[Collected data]
- Opening Delimiter -

-- ==== Sys2Proof/Laws/Tree.lean ====
section
/-! SUPPORT. What BUILD_TREE's operations do (spec/41_tree_builder.md R130 to R134): adding a node, the leaf scan, one merge, and the
invariant of the merge loop. -/

namespace Sys2Proof.Machine

/-! ### Adding a node -/

theorem nodeN_eq (s : State) (i : NodeIx) : nodeN s i.toNat = nodeAt s.node i := by
  simp [nodeN]

theorem toNat_ofNat9 {k : Nat} (h : k < 512) : (BitVec.ofNat 9 k).toNat = k := by
  rw [BitVec.toNat_ofNat]; omega

/-- A new node is at NCOUNT, and every other node is as before. -/
theorem nodeN_addNode {n : Node} {s : State} (h : s.ncount.toNat < 511) {k : Nat} (hk : k < 512) :
    nodeN (addNode n s) k = if k = s.ncount.toNat then n else nodeN s k := by
  rw [nodeN, addNode_node, nodeAt_set _ _ _ _ h, toNat_ofNat9 hk]
  rfl

theorem nodeAt_addNode_old {n : Node} {s : State} {i : NodeIx} (h : i.toNat ≠ s.ncount.toNat) :
    nodeAt (addNode n s).node i = nodeAt s.node i := by
  rw [addNode_node, nodeAt_set_other _ _ _ h]

theorem ncount_addNode {n : Node} {s : State} (h : s.ncount.toNat < 511) :
    (addNode n s).ncount.toNat = s.ncount.toNat + 1 := by
  rw [addNode_ncount, BitVec.toNat_add]
  have : (1#10).toNat = 1 := rfl
  omega

theorem toNat_newIndex {s : State} (h : s.ncount.toNat < 511) : (s.ncount.setWidth 9).toNat = s.ncount.toNat := by
  rw [BitVec.toNat_setWidth]; omega

/-- WORK after a node is added: the old list and the new index. -/
theorem work_addNode_perm (n : Node) (s : State) :
    (addNode n s).work.Perm (s.ncount.setWidth 9 :: s.work) := by
  rw [addNode_work]; exact insertWork_perm _ _ _

/-- The order of the work list (R131): by descending frequency, equal frequencies by ascending index. -/
def Before (nodes : Vector Node 511) (i j : NodeIx) : Prop :=
  (nodeAt nodes j).freq < (nodeAt nodes i).freq ∨
    ((nodeAt nodes j).freq = (nodeAt nodes i).freq ∧ i.toNat < j.toNat)

/-- `Insert` keeps the order, for a new index above all of the list (R131). -/
theorem insertWork_pairwise {nodes : Vector Node 511} {i : NodeIx} {l : List NodeIx}
    (h : l.Pairwise (Before nodes)) (hi : ∀ j ∈ l, j.toNat < i.toNat) :
    (insertWork nodes i l).Pairwise (Before nodes) := by
  induction l with
  | nil => simp [insertWork]
  | cons j l ih =>
    obtain ⟨h1, h2⟩ := List.pairwise_cons.1 h
    rw [insertWork]
    split
    · next hlt =>
      refine List.pairwise_cons.2 ⟨?_, h⟩
      intro k hk
      rcases List.mem_cons.1 hk with rfl | hk
      · exact .inl hlt
      · rcases h1 k hk with hlt' | ⟨heq, -⟩
        · exact .inl (BitVec.lt_trans hlt' hlt)
        · exact .inl (by rw [heq]; exact hlt)
    · next hge =>
      refine List.pairwise_cons.2 ⟨?_, ih h2 fun k hk => hi k (by simp [hk])⟩
      intro k hk
      rcases mem_insertWork.1 hk with rfl | hk
      · by_cases he : (nodeAt nodes k).freq = (nodeAt nodes j).freq
        · exact .inr ⟨he, hi j (by simp)⟩
        · refine .inl ?_
          rw [BitVec.lt_def] at hge ⊢
          have : (nodeAt nodes k).freq.toNat ≠ (nodeAt nodes j).freq.toNat := fun e => he (BitVec.eq_of_toNat_eq e)
          omega
      · exact h1 k hk

theorem Before.congr {nodes nodes' : Vector Node 511} {i j : NodeIx} (h : Before nodes i j)
    (hi : nodeAt nodes' i = nodeAt nodes i) (hj : nodeAt nodes' j = nodeAt nodes j) : Before nodes' i j := by
  rw [Before, hi, hj]; exact h

/-! ### The leaf scan -/

/-- The state of the leaf scan after the symbols `ys` (R130, steps 1 and 2). -/
structure LeafScan (s0 : State) (ys : List Byte) (s : State) : Prop where
  frame  : s = { s0 with
    node := s.node
    ncount := s.ncount
    work := s.work }
  count  : s.ncount.toNat = (ys.filter fun b => freqAt s0 b ≠ 0#64).length
  nodes  : (List.range s.ncount.toNat).map (nodeN s) =
    (ys.filter fun b => freqAt s0 b ≠ 0#64).map fun b => mkLeaf b (freqAt s0 b)
  work   : (s.work.map BitVec.toNat).Perm (List.range s.ncount.toNat)
  sorted : s.work.Pairwise (Before s.node)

- Closing Delimiter -

## About this task
Reproduce, exactly as they stand in the data above, the lines from the one that holds "k).toNat = k := by" to the one that holds "rw [BitVec.toNat_setWidth]; omega", inclusive.

## Answer area
theorem toNat_ofNat9 {k : Nat} (h : k < 512) : (BitVec.ofNat 9 k).toNat = k := by
  rw [BitVec.toNat_ofNat]; omega

/-- A new node is at NCOUNT, and every other node is as before. -/
theorem nodeN_addNode {n : Node} {s : State} (h : s.ncount.toNat < 511) {k : Nat} (hk : k < 512) :
    nodeN (addNode n s) k = if k = s.ncount.toNat then n else nodeN s k := by
  rw [nodeN, addNode_node, nodeAt_set _ _ _ _ h, toNat_ofNat9 hk]
  rfl

theorem nodeAt_addNode_old {n : Node} {s : State} {i : NodeIx} (h : i.toNat ≠ s.ncount.toNat) :
    nodeAt (addNode n s).node i = nodeAt s.node i := by
  rw [addNode_node, nodeAt_set_other _ _ _ h]

theorem ncount_addNode {n : Node} {s : State} (h : s.ncount.toNat < 511) :
    (addNode n s).ncount.toNat = s.ncount.toNat + 1 := by
  rw [addNode_ncount, BitVec.toNat_add]
  have : (1#10).toNat = 1 := rfl
  omega

theorem toNat_newIndex {s : State} (h : s.ncount.toNat < 511) : (s.ncount.setWidth 9).toNat = s.ncount.toNat := by
  rw [BitVec.toNat_setWidth]; omega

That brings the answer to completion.